**Stored data**.
----------------------------------------

/-- A run that is still Running was Running before. -/
theorem running_of_steps {k : Nat} {s t : State} (h : Steps k s t) (ht : t.status = .running) : s.status = .running := by
  by_contra hs
  obtain ⟨-, rfl⟩ := steps_of_terminal h hs
  exact hs ht

theorem pc_of_steps_running {k : Nat} {s t : State} (h : Steps k s t) (ht : t.status = .running) :
    t.pc = s.pc + BitVec.ofNat 16 (2 * k) := by
  induction h with
  | none s => exact (BitVec.add_zero s.pc).symm
  | @more k s u t first later ih =>
    rw [ih ht, pc_of_step_running first (running_of_steps later ht), BitVec.add_assoc, ← BitVec.ofNat_add]
    congr 2
    omega

/-- Settles O36: every step on the way stayed Running, so each one advanced. -/
theorem executionIsAStraightLine : Obligations.ExecutionIsAStraightLine :=
  fun k s t h ht => ⟨pc_of_steps_running h ht, (noStepChangesMemory k s t h).1⟩

/-- Settles O37: of the cases of a step only the stop check's sets Stopped; an instruction keeps Running or faults. -/
theorem stepStopsExactlyWhenThePredicateHolds : Obligations.StepStopsExactlyWhenThePredicateHolds := by
  intro s t h
  obtain ⟨hrun, ⟨hstop, rfl⟩ | ⟨hstop, c, -, rfl⟩ | ⟨hstop, w, -, -, rfl⟩ | ⟨hstop, i, -, hexec⟩⟩ := step_eq_next.1 h
  · exact ⟨hrun, iff_of_true rfl hstop⟩
  · exact ⟨hrun, iff_of_false nofun (by simp [hstop])⟩
  · exact ⟨hrun, iff_of_false nofun (by simp [hstop])⟩
  · have hne : t.status ≠ .stopped := by
      obtain ⟨-, -, ⟨hstatus, -⟩ | ⟨⟨c, hfault⟩, -⟩⟩ := exec_frame hexec
      · rw [hstatus, hrun]
        exact nofun
      · rw [hfault]
        exact nofun
    exact ⟨hrun, iff_of_false hne (by simp [hstop])⟩

/-! ### Which instruction changes which piece of state -/

theorem eq_of_readReg_set_ne {x : Nat} (hx : x < Config.numRegs) {b : Byte} {s t : State} (ht : t.v = s.v.set x b)
    {j : Nat} (h : readReg j t ≠ readReg j s) : j = x := by
  by_contra hne
  refine h ((readReg_congr (s := { s with v := s.v.set x b }) ht j).trans ?_)
  rw [readReg_set hx, if_neg hne]

theorem exec_changes_register {i : Instr} {s t : State} {j : Nat} (h : exec i s = .next t)
    (hne : readReg j t ≠ readReg j s) : ∃ kk, i = .setRegister j kk ∨ i = .addImmediate j kk := by
  cases i with
  | clear =>
    cases h
    exact absurd (readReg_congr (advance_v s) j) hne
  | setIndex nnn =>
    cases h
    exact absurd (readReg_congr (s := s) rfl j) hne
  | setRegister x kk =>
    rcases exec_setRegister_cases x kk s with ⟨hx, hd⟩ | ⟨-, hd⟩ <;> cases hd.symm.trans h
    · exact ⟨kk, .inl (by rw [eq_of_readReg_set_ne hx rfl hne])⟩
    · exact absurd (readReg_congr (takeFault_v _ s) j) hne
  | addImmediate x kk =>
    rcases exec_addImmediate_cases x kk s with ⟨hx, hd⟩ | ⟨-, hd⟩ <;> cases hd.symm.trans h
    · exact ⟨kk, .inr (by rw [eq_of_readReg_set_ne hx rfl hne])⟩
    · exact absurd (readReg_congr (takeFault_v _ s) j) hne
  | draw x y n =>
    obtain ⟨pb, rfl | ⟨c, rfl⟩⟩ := exec_draw_pixelsAside h <;> exact absurd (readReg_congr (s := s) rfl j) hne

/-- Of the instructions only SET-INDEX writes the index register, and only DRAW a pixel. -/
theorem exec_index_pixels_frame {i : Instr} {s t : State} (h : exec i s = .next t) :
    (t.index = s.index ∨ ∃ nnn, i = .setIndex nnn) ∧ (t.pixels = s.pixels ∨ ∃ x y n, i = .draw x y n) := by
  cases i with
  | clear =>
    cases h
    exact ⟨.inl rfl, .inl rfl⟩
  | setIndex nnn =>
    cases h
    exact ⟨.inr ⟨nnn, rfl⟩, .inl rfl⟩
  | setRegister x kk =>
    rcases exec_setRegister_cases x kk s with ⟨_, hd⟩ | ⟨_, hd⟩ <;> cases hd.symm.trans h <;>
      exact ⟨.inl rfl, .inl rfl⟩
  | addImmediate x kk =>
    rcases exec_addImmediate_cases x kk s with ⟨_, hd⟩ | ⟨_, hd⟩ <;> cases hd.symm.trans h <;>
      exact ⟨.inl rfl, .inl rfl⟩
  | draw x y n =>
    obtain ⟨pb, rfl | ⟨c, rfl⟩⟩ := exec_draw_pixelsAside h <;> exact ⟨.inl rfl, .inr ⟨x, y, n, rfl⟩⟩

/-- Settles O38: a step that changes a register runs an instruction, and that instruction names it as destination. -/
theorem onlyANamedRegisterChanges : Obligations.OnlyANamedRegisterChanges := by
  intro s t j h hne
  rcases step_runs_or_ends h with ⟨i, hi, hexec⟩ | ⟨-, hv, -⟩
  · obtain ⟨kk, rfl | rfl⟩ := exec_changes_register hexec hne
    · exact ⟨kk, .inl hi⟩
    · exact ⟨kk, .inr hi⟩
  · exact absurd (readReg_congr hv j) hne

/-- Settles O39: a step that changes the index register runs an instruction, which is SET-INDEX. -/
theorem onlySetIndexChangesTheIndex : Obligations.OnlySetIndexChangesTheIndex := by
  intro s t h hne
  rcases step_runs_or_ends h with ⟨i, hi, hexec⟩ | ⟨-, -, hindex, -⟩
  · obtain ⟨nnn, rfl⟩ := (exec_index_pixels_frame hexec).1.resolve_left hne
    exact ⟨nnn, hi⟩
  · exact absurd hindex hne

/-- Settles O40: a step that changes a pixel runs an instruction, which is DRAW. -/
theorem onlyDrawChangesPixels : Obligations.OnlyDrawChangesPixels := by
  intro s t h hne
  rcases step_runs_or_ends h with ⟨i, hi, hexec⟩ | ⟨-, -, -, hpixels, -⟩
  · obtain ⟨x, y, n, rfl⟩ := (exec_index_pixels_frame hexec).2.resolve_left hne
    exact ⟨x, y, n, hi⟩
  · exact absurd hpixels hne

/-! ### What has no influence on an instruction

One relation between two states for each piece of state that is changed; an instruction that reads and writes alike in
related states keeps the relation (`exec_rel`), and each non-interference statement is one such relation. -/

/-- An instruction reads and writes alike in two states that `R` relates: in the registers it names, in the index register
if it is SET-INDEX, in sprites if it is DRAW, and at the end of its execute step. -/
structure RunsAlike (i : Instr) (R : State → State → Prop) : Prop where
  advance : ∀ a b, R a b → R (advance a) (advance b)
  fault : ∀ c a b, R a b → R (takeFault c a) (takeFault c b)
  read : ∀ {j a b}, i.names j → R a b → readReg j b = readReg j a
  write : ∀ {j a b} (hj : j < Config.numRegs) (v : Byte), i.names j → R a b →
    R { a with v := a.v.set j v } { b with v := b.v.set j v }
  index : ∀ {nnn a b}, i = .setIndex nnn → R a b →
    R (writeIndex (addressOperand nnn) a) (writeIndex (addressOperand nnn) b)
  draw : ∀ {x y n}, i = .draw x y n → DrawsAlike R

theorem writeReg_rel {i : Instr} {R : State → State → Prop} (hR : RunsAlike i R) {x : Nat} (hx : i.names x) (v : Byte)
    {s s' : State} (hs : R s s') : EffectRel R (writeReg x v s) (writeReg x v s') := by
  by_cases h : x < Config.numRegs
  · rw [writeReg_of_lt h, writeReg_of_lt h]
    exact .done (hR.write h v hx hs)
  · rw [writeReg_of_ge (Nat.le_of_not_lt h), writeReg_of_ge (Nat.le_of_not_lt h)]
    exact .raised _ hs

/-- An instruction that runs alike in related states answers related states. -/
theorem exec_rel {i : Instr} {R : State → State → Prop} (hR : RunsAlike i R) {s s' t : State} (hs : R s s')
    (h : exec i s = .next t) : ∃ u, exec i s' = .next u ∧ R t u := by
  cases i with
  | clear =>
    cases h
    exact ⟨_, exec_clear s', hR.advance _ _ hs⟩
  | setIndex nnn =>
    cases h
    exact ⟨_, exec_setIndex nnn s', hR.advance _ _ (hR.index rfl hs)⟩
  | setRegister x kk => exact finish_rel (writeReg_rel hR rfl kk hs) hR.advance hR.fault h
  | addImmediate x kk =>
    rw [exec_addImmediate] at h ⊢
    rw [hR.read rfl hs]
    cases hx : readReg x s with
    | error c =>
      rw [hx] at h
      exact finish_rel (.raised c hs) hR.advance hR.fault h
    | ok old =>
      rw [hx] at h
      exact finish_rel (writeReg_rel hR rfl (old + kk) hs) hR.advance hR.fault h
  | draw x y n =>
    exact exec_draw_rel (hR.draw rfl) hR.advance hR.fault hs (hR.read (.inl rfl) hs) (hR.read (.inr rfl) hs) h

/-- The state with register `k` set to `b`. -/
def withRegister (k : Nat) (hk : k < Config.numRegs) (b : Byte) (s : State) : State := { s with v := s.v.set k b }

theorem runsAlike_withRegister {i : Instr} {k : Nat} (hk : k < Config.numRegs) (b : Byte) (hi : ¬ i.names k) :
    RunsAlike i fun s t => t = withRegister k hk b s where
  advance := by
    rintro s t rfl
    rfl
  fault := by
    rintro c s t rfl
    rfl
  read := by
    rintro j s t hj rfl
    rw [withRegister, readReg_set hk, if_neg]
    rintro rfl
    exact hi hj
  write := by
    rintro j s t hj v hnames rfl
    have hne : k ≠ j := by
      rintro rfl
      exact hi hnames
    rw [withRegister, withRegister, Vector.set_comm _ _ hne]
  index := by
    rintro nnn s t - rfl
    rfl
  draw := fun _ => drawsAlike_of_update (withRegister k hk b) (fun _ => rfl) (fun _ => rfl) (fun _ => rfl) fun _ _ => rfl

/-- Settles O41: the relation that sets the unnamed register. -/
theorem unnamedRegistersDoNotMatter : Obligations.UnnamedRegistersDoNotMatter := by
  intro i s t k hk b hi h
  obtain ⟨u, hu, rfl⟩ := exec_rel (runsAlike_withRegister hk b hi) rfl h
  exact hu

theorem drawsAlike_pixelsAside : DrawsAlike PixelsAside where
  index := by
    rintro s t ⟨pb, rfl⟩
    rfl
  mem := by
    rintro s t ⟨pb, rfl⟩
    rfl
  toggle := by
    rintro s t x y ⟨pb, rfl⟩
    by_cases h : InGrid x y
    · rw [toggle_of_inGrid h, toggle_of_inGrid h]
      exact .done ⟨_, rfl⟩
    · rw [toggle_of_not_inGrid h, toggle_of_not_inGrid h]
      exact .raised _ ⟨pb, rfl⟩

theorem runsAlike_pixelsAside (i : Instr) : RunsAlike i PixelsAside where
  advance := by
    rintro s t ⟨pb, rfl⟩
    exact ⟨pb, rfl⟩
  fault := by
    rintro c s t ⟨pb, rfl⟩
    exact ⟨pb, rfl⟩
  read := by
    rintro j s t - ⟨pb, rfl⟩
    rfl
  write := by
    rintro j s t hj v - ⟨pb, rfl⟩
    exact ⟨pb, rfl⟩
  index := by
    rintro nnn s t - ⟨pb, rfl⟩
    exact ⟨pb, rfl⟩
  draw := fun _ => drawsAlike_pixelsAside

/-- Settles O42: the relation of two states that differ in their pixels alone. -/
theorem noInstructionReadsThePixelBuffer : Obligations.NoInstructionReadsThePixelBuffer := by
  intro i s t pb h
  obtain ⟨u, hu, pb', rfl⟩ := exec_rel (runsAlike_pixelsAside i) (s' := { s with pixels := pb }) ⟨pb, rfl⟩ h
  exact ⟨_, hu, rfl, rfl, rfl, rfl, rfl, rfl⟩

----------------------------------------

All lines from the beginning of the listing through the one with "or faults. -/" are to be restated word for word, and only those.

/-- A run that is still Running was Running before. -/
theorem running_of_steps {k : Nat} {s t : State} (h : Steps k s t) (ht : t.status = .running) : s.status = .running := by
  by_contra hs
  obtain ⟨-, rfl⟩ := steps_of_terminal h hs
  exact hs ht

theorem pc_of_steps_running {k : Nat} {s t : State} (h : Steps k s t) (ht : t.status = .running) :
    t.pc = s.pc + BitVec.ofNat 16 (2 * k) := by
  induction h with
  | none s => exact (BitVec.add_zero s.pc).symm
  | @more k s u t first later ih =>
    rw [ih ht, pc_of_step_running first (running_of_steps later ht), BitVec.add_assoc, ← BitVec.ofNat_add]
    congr 2
    omega

/-- Settles O36: every step on the way stayed Running, so each one advanced. -/
theorem executionIsAStraightLine : Obligations.ExecutionIsAStraightLine :=
  fun k s t h ht => ⟨pc_of_steps_running h ht, (noStepChangesMemory k s t h).1⟩

/-- Settles O37: of the cases of a step only the stop check's sets Stopped; an instruction keeps Running or faults. -/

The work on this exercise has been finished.